For example, typological definitions of hate speech, while sometimes lacking in
theoretical justification, can inform on its sub-components, such as the groups targeted or
the rhetorical devices used. Of note is the approach of Warner and Hirschberg (2012),
which described hate speech according to its variable linguistic forms depending on the
group being targeted: “[E]ach stereotype has a language all its own, with one-word
epithets, phrases, concepts, metaphors and juxtapositions that convey hateful intent
. . . Anti-hispanic [sic] speech might make reference to border crossing or legal identification.

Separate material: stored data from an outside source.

theorem keeps_sent {st : StationState} {k : Kind} (h : st ∈ [StationState.joining, .active, .isolated]) :
    st.keeps k = true := by
  simp only [List.mem_cons, List.not_mem_nil, or_false] at h
  rcases h with rfl | rfl | rfl <;> rfl

theorem keeps_sent_leaving {st : StationState} {k : Kind} (h : st ∈ [StationState.joining, .active, .isolated, .leaving])
    (hk : k = .shed ∨ k = .leave) : st.keeps k = true := by
  simp only [List.mem_cons, List.not_mem_nil, or_false] at h
  rcases h with rfl | rfl | rfl | rfl <;> rcases hk with rfl | rfl <;> rfl

/-! ### The content of our frames (T 6-4) -/

/-- The state code stands in the three most significant bits (T 5-4). -/
theorem stateFlagsByte_code (f : StateFlags) : (stateFlagsByte f).toNat / 32 = f.state.code.toNat := by
  obtain ⟨state, priority, degraded, cut, parked⟩ := f
  revert priority degraded cut parked
  cases state <;> decide

/-- The bit of one station in the quiet set. -/
theorem quietBit_getMsbD (k n : Station) : (0x8000000000000000#64 >>> k.val).getMsbD n.val = decide (k = n) := by
  have hpow : 0x8000000000000000#64 = BitVec.twoPow 64 63 := by decide
  have hk := k.isLt
  have hn := n.isLt
  rw [hpow, BitVec.getMsbD, BitVec.getLsbD_ushiftRight, BitVec.getLsbD_twoPow, decide_eq_true hn, Bool.true_and]
  have hsame : (63 = k.val + (64 - 1 - n.val)) ↔ k = n := by
    rw [Fin.ext_iff]
    omega
  exact decide_eq_decide.mpr hsame

theorem quietFold_getMsbD (n : Station) (es : List Entry) (q : BitVec 64) :
    (es.foldl (fun q e => if e.cls = .quiet then q ||| (0x8000000000000000#64 >>> e.station.val) else q) q).getMsbD n.val =
      true ↔ q.getMsbD n.val = true ∨ ∃ e ∈ es, e.station = n ∧ e.cls = .quiet := by
  induction es generalizing q with
  | nil => simp
  | cons e es ih =>
    rw [List.foldl_cons, ih, List.exists_mem_cons_iff]
    by_cases hq : e.cls = .quiet
    · rw [if_pos hq, BitVec.getMsbD_or, quietBit_getMsbD, Bool.or_eq_true, decide_eq_true_eq]
      simp only [hq, and_true, or_assoc]
    · rw [if_neg hq]
      simp only [hq, and_false, false_or]

/-- The quiet set holds the numbers of the QUIET entries and no other (R33). -/
theorem quietSet_getMsbD (n : Station) (es : List Entry) :
    (quietSet es).getMsbD n.val = true ↔ ∃ e ∈ es, e.station = n ∧ e.cls = .quiet := by
  rw [quietSet, quietFold_getMsbD]
  simp

theorem ownNetwork_some {s : State} {d : Word16} (h : s.loader.networkDigest = some d) : s.ownNetwork = d := by
  rw [State.ownNetwork, h]
  rfl

theorem cutFlag_eq_decide (s : State) : s.cutFlag = decide (s.enf.state = .cut ∨ s.enf.state = .cooling) := by
  unfold State.cutFlag
  cases s.enf.state <;> rfl

theorem listWith_of_same {s u : State} (hsched : u.sched = s.sched) (hlife : u.life = s.life) (k : Kind) (r : Request) :
    u.listWith k r = s.listWith k r := by
  simp [State.listWith, hsched, hlife]

/-! ### The outcomes at the row (R93, R94, R99) -/

theorem exec_attemptOutcomeTaken {t : Time} {accept refuse : Bool} {a : Attempt} {f : InFlight} {s : State}
    (hr : s.restartInput = false) (ha : s.bus.attempt = some a) (hfirst : a.first ≠ .broken)
    (hf : s.sched.inFlight = some f) : exec (.attemptOutcomeTaken t accept refuse) s =
      .next (endAttempt (outcomeOf accept refuse) f (slotsRead accept refuse a.frame (s.atTime t))) :=
  (arrive_released hr).trans (congrArg _ (takeOutcome_open (s := s.atTime t) ha hf hfirst))

theorem exec_attemptAborted {t : Time} {pos : Nat} {a : Attempt} {f : InFlight} {s : State} (hr : s.restartInput = false)
    (ha : s.bus.attempt = some a) (hf : s.sched.inFlight = some f) (h : a.breaksAt pos = true) :
    exec (.attemptAborted t pos) s = .next (endAttempt .aborted f (keepAssembling .afterAborted a.frame pos (s.atTime t))) :=
  (arrive_released hr).trans (congrArg _ (abortAt_own (s := s.atTime t) ha hf h))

Anti-African American speech often references unemployment or single parent upbringing.
And anti-semitic [sic] language often refers to money, banking and media” (p. 21).
A Typology of Hate-Based Rhetoric
Informed by our review of scholarly work in the area of hate speech, we apply the
typology-driven methodologies of computational research towards a typology of hate-based
rhetoric. This hierarchical coding typology was used to facilitate a more consistent,
informed annotation across annotators, as well as develop more structured information,
such as the categorization of target populations (Mondal, Silva, & Benevenuto, 2017) and
framing effects (Olteanu et al., 2018; Waseem, Davidson, Warmsley, & Weber, 2017). The
full version of the typology used to train annotators, which includes our definitions,
explanations of categories, and examples, is included in Appendix A.
Hate-based rhetoric is determined by the extent to which it is dehumanizing,
attacking human dignity, derogating, inciting violence, or supporting hateful ideology, such
as white supremacy. An important component of hate-based rhetoric is that occurrences of
such language are explicitly directed towards a social group. According to our presented
typology, documents were coded “assaults on human dignity” (HD) or “calls for violence”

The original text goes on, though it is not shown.